DATA EXTRACTS ->

--*--

-- ==== Sys2Proof/Laws/Slots.lean ====
section
/-! SUPPORT. What each slot operation does to its slot, that it leaves every other slot alone, and that it keeps the law of
slots. -/

namespace Sys2Proof.Machine

variable {s t v : State}

/-! ### Slots left alone -/

theorem SlotsKept.refl (l : List SlotId) : SlotsKept s s l := fun _ _ => ⟨rfl, rfl⟩

theorem SlotsKept.trans {l m : List SlotId} (h : SlotsKept s t l) (k : SlotsKept t v m) : SlotsKept s v (l ++ m) := by
  intro j hj
  simp only [List.mem_append, not_or] at hj
  exact ⟨(k j hj.2).1.trans (h j hj.1).1, (k j hj.2).2.trans (h j hj.1).2⟩

theorem SlotsKept.mono {l m : List SlotId} (h : SlotsKept s t l) (sub : ∀ j, j ∈ l → j ∈ m) : SlotsKept s t m :=
  fun j hj => h j fun hm => hj (sub j hm)

theorem SlotsKept.of_pool (h : t.pool = s.pool) (l : List SlotId) : SlotsKept s t l :=
  fun j _ => ⟨State.slot_congr h j, by rw [h]⟩

/-- What a slot record becomes when it is written and sent one message. -/
theorem SlotSent.of_setSlot (s : State) (j : SlotId) (x : Slot) (m : CarrierMsg) :
    SlotSent s ((s.setSlot j x).send j m) j x m ∧ SlotsKept s ((s.setSlot j x).send j m) [j] := by
  refine ⟨⟨by simp, by simp [State.send, State.setSlot]⟩, fun k hk => ⟨?_, ?_⟩⟩
  · simp only [List.mem_singleton] at hk
    rw [State.slot_send, State.slot_setSlot_ne _ hk]
  · simp only [List.mem_singleton] at hk
    have : j.val ≠ k.val := fun h => hk (Fin.ext h.symm)
    simp [State.send, State.setSlot, this]

/-! ### What each operation does -/

/-- A halted slot is IDLE with no holder and its fail count as it was. -/
theorem State.haltSlot_spec (s : State) {j : SlotId} (h : (s.slot j).state ≠ .retired) :
    SlotSent s (s.haltSlot j) j { s.slot j with state := .idle, holder := none } .halt ∧
      SlotsKept s (s.haltSlot j) [j] := by
  rw [State.haltSlot, if_neg h]
  exact SlotSent.of_setSlot s j _ _

/-- A HALT of a RETIRED slot is not sent. -/
theorem State.haltSlot_retired (s : State) {j : SlotId} (h : (s.slot j).state = .retired) : s.haltSlot j = s := by
  rw [State.haltSlot, if_pos h]

/-- A ramped slot is RAMPING with its holder and fail count as they were. -/
theorem State.rampSlot_spec (s : State) {j : SlotId} (n : Nat) (h : (s.slot j).state ≠ .retired) :
    SlotSent s (s.rampSlot j n) j { s.slot j with state := .ramping } (.ramp n) ∧ SlotsKept s (s.rampSlot j n) [j] := by
  rw [State.rampSlot, if_neg h]
  exact SlotSent.of_setSlot s j _ _

/-- A retired slot is RETIRED with no holder. -/
theorem State.retireSlot_spec (s : State) (j : SlotId) (n : Nat) :
    SlotSent s (s.retireSlot j n) j { state := .retired, fails := n, holder := none } .halt ∧
      SlotsKept s (s.retireSlot j n) [j] :=
  SlotSent.of_setSlot s j _ _

/-- A slot whose attempt failed has one fail more, and is IDLE or, at three, RETIRED. -/
theorem State.failSlot_spec (s : State) (j : SlotId) :
    SlotSent s (s.failSlot j) j
        { state := if (s.slot j).fails + 1 < 3 then .idle else .retired, fails := (s.slot j).fails + 1, holder := none }
        .halt ∧
      SlotsKept s (s.failSlot j) [j] := by
  unfold State.failSlot
  dsimp only
  by_cases h : Config.retireCount ≤ (s.slot j).fails + 1
  · rw [if_pos h, if_neg (by simp only [Config.retireCount] at h; omega)]
    exact State.retireSlot_spec s j _
  · rw [if_neg h, if_pos (by simp only [Config.retireCount] at h; omega)]
    exact SlotSent.of_setSlot s j _ _

/-- The start of an attempt: the slot is TUNING for the grant and TUNE is sent toward the span from the start given. -/
theorem State.beginAttempt_spec (s : State) {j : SlotId} {i : Fin 64} {g : Grant} (hg : s.grant? i = some g)
    (h : (s.slot j).state ≠ .retired) (c : Caller) (second : Bool) (start : Nat) :
    SlotSent s (s.beginAttempt j i c second start) j
        { s.slot j with
          state := .tuning { caller := c, second, timeout := Config.lockTimeout }, holder := some (s.handleOf i) }
        (.tune g.band start g.width (s.profile g.profile).order (s.levels.effective g)) ∧
      SlotsKept s (s.beginAttempt j i c second start) [j] := by
  rw [State.beginAttempt, hg]
  dsimp only
  rw [if_neg h]
  exact SlotSent.of_setSlot s j _ _

/-! ### The law of slots -/

/-- A slot that is written keeps the law when what is written is lawful. -/
theorem State.SlotsLawful.setSlot (h : s.SlotsLawful) {j : SlotId} {x : Slot} (hx : x.Lawful) :
    (s.setSlot j x).SlotsLawful := by
  intro k
  by_cases hk : k = j
  · subst hk; simpa using hx
  · rw [State.slot_setSlot_ne _ hk]; exact h k

theorem State.SlotsLawful.of_slots (h : s.SlotsLawful) (e : t.pool.slots = s.pool.slots) : t.SlotsLawful := by
  intro k
  have : t.slot k = s.slot k := by simp [State.slot, e]
  rw [this]; exact h k

theorem State.SlotsLawful.haltSlot (h : s.SlotsLawful) (j : SlotId) : (s.haltSlot j).SlotsLawful := by
  unfold State.haltSlot
  split
  · exact h
  · rename_i hr
    refine State.SlotsLawful.of_slots (h.setSlot (j := j) (x := { s.slot j with state := .idle, holder := none }) ?_) rfl
    have hf : (s.slot j).fails ≠ 3 := fun hf => hr ((h j).retired.mpr hf)
    exact ⟨(h j).bounded, by simp [hf], by simp⟩

theorem State.SlotsLawful.haltPart (h : s.SlotsLawful) (p : Option SlotId) : (s.haltPart p).SlotsLawful := by
  cases p with
  | none => exact h
  | some j => exact h.haltSlot j

theorem State.SlotsLawful.rampSlot (h : s.SlotsLawful) (j : SlotId) (n : Nat) : (s.rampSlot j n).SlotsLawful := by
  unfold State.rampSlot
  split
  · exact h
  · rename_i hr
    refine State.SlotsLawful.of_slots (h.setSlot (j := j) (x := { s.slot j with state := .ramping }) ?_) rfl
    have hf : (s.slot j).fails ≠ 3 := fun hf => hr ((h j).retired.mpr hf)
    exact ⟨(h j).bounded, by simp [hf], by simp⟩

theorem State.SlotsLawful.retireSlot (h : s.SlotsLawful) (j : SlotId) : (s.retireSlot j 3).SlotsLawful :=
  State.SlotsLawful.of_slots (h.setSlot (j := j) (x := { state := .retired, fails := 3, holder := none })
    ⟨by decide, by simp, by simp⟩) rfl

theorem State.SlotsLawful.failSlot (h : s.SlotsLawful) {j : SlotId} (hr : (s.slot j).state ≠ .retired) :
    (s.failSlot j).SlotsLawful := by
  have hf : (s.slot j).fails ≠ 3 := fun hf => hr ((h j).retired.mpr hf)
  have hb := (h j).bounded
  unfold State.failSlot
  dsimp only
  by_cases h3 : Config.retireCount ≤ (s.slot j).fails + 1
  · have : (s.slot j).fails + 1 = 3 := by simp only [Config.retireCount] at h3; omega
    rw [if_pos h3, this]
    exact h.retireSlot j
  · rw [if_neg h3]
    simp only [Config.retireCount] at h3
    refine State.SlotsLawful.of_slots (h.setSlot (j := j)
      (x := { state := .idle, fails := (s.slot j).fails + 1, holder := none }) ?_) rfl
    exact ⟨by simp; omega, by simp; omega, by simp⟩

theorem State.SlotsLawful.countLoss (h : s.SlotsLawful) {j : SlotId} (hr : (s.slot j).state = .carrying) :
    (s.countLoss j).SlotsLawful := by
  have hf : (s.slot j).fails ≠ 3 := fun hf => by
    have := (h j).retired.mpr hf
    simp [hr] at this
  have hb := (h j).bounded
  unfold State.countLoss
  dsimp only
  by_cases h3 : Config.retireCount ≤ (s.slot j).fails + 1
  · have : (s.slot j).fails + 1 = 3 := by simp only [Config.retireCount] at h3; omega
    rw [if_pos h3, this]
    exact h.retireSlot j
  · rw [if_neg h3]
    simp only [Config.retireCount] at h3
    exact h.setSlot ⟨by simp; omega, by simp [hr]; omega, by simp [hr]⟩

theorem State.SlotsLawful.lockSlot (h : s.SlotsLawful) (j : SlotId) : (s.lockSlot j).SlotsLawful :=
  h.setSlot ⟨by simp, by simp, by simp⟩

theorem State.SlotsLawful.beginAttempt (h : s.SlotsLawful) (j : SlotId) (i : Fin 64) (c : Caller) (x : Bool) (n : Nat) :
    (s.beginAttempt j i c x n).SlotsLawful := by
  unfold State.beginAttempt
  split
  · exact h
  · split
    · exact h
    · rename_i hr
      have hf : (s.slot j).fails ≠ 3 := fun hf => hr ((h j).retired.mpr hf)
      refine State.SlotsLawful.of_slots (h.setSlot (j := j) ?_) rfl
      exact ⟨(h j).bounded, by simp [hf], by simp⟩

/-- A slot that is selected is IDLE. -/
theorem State.selectSlot_idle {b : Band} {n : Nat} {p : Option SlotId} {j : SlotId} (h : s.selectSlot b n p = some j) :
    (s.slot j).state = .idle := by
  have mem : ∀ (l : List SlotId) k, s.fewestFails l = some k → k ∈ l := by
    intro l
    induction l with
    | nil => simp [State.fewestFails]
    | cons a rest ih =>
      intro k hk
      simp only [State.fewestFails] at hk
      split at hk
      · simp at hk; simp [hk]
      · rename_i x hx
        split at hk <;> simp at hk <;> subst hk
        · exact List.mem_cons_of_mem _ (ih _ hx)
        · simp
  unfold State.selectSlot at h
  dsimp only at h
  split at h
  · have := mem _ _ h
    simp [State.idleSlots] at this
    exact this.2.1
  · simp at h

end Sys2Proof.Machine
end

--*--

Here the output must be the lines above from the line with "theorem State.rampSlot_spec (s" to the line with "theorem State.retireSlot_spec (s", both included, duplicated word for word and nothing else.

theorem State.rampSlot_spec (s : State) {j : SlotId} (n : Nat) (h : (s.slot j).state ≠ .retired) :
    SlotSent s (s.rampSlot j n) j { s.slot j with state := .ramping } (.ramp n) ∧ SlotsKept s (s.rampSlot j n) [j] := by
  rw [State.rampSlot, if_neg h]
  exact SlotSent.of_setSlot s j _ _

/-- A retired slot is RETIRED with no holder. -/
theorem State.retireSlot_spec (s : State) (j : SlotId) (n : Nat) :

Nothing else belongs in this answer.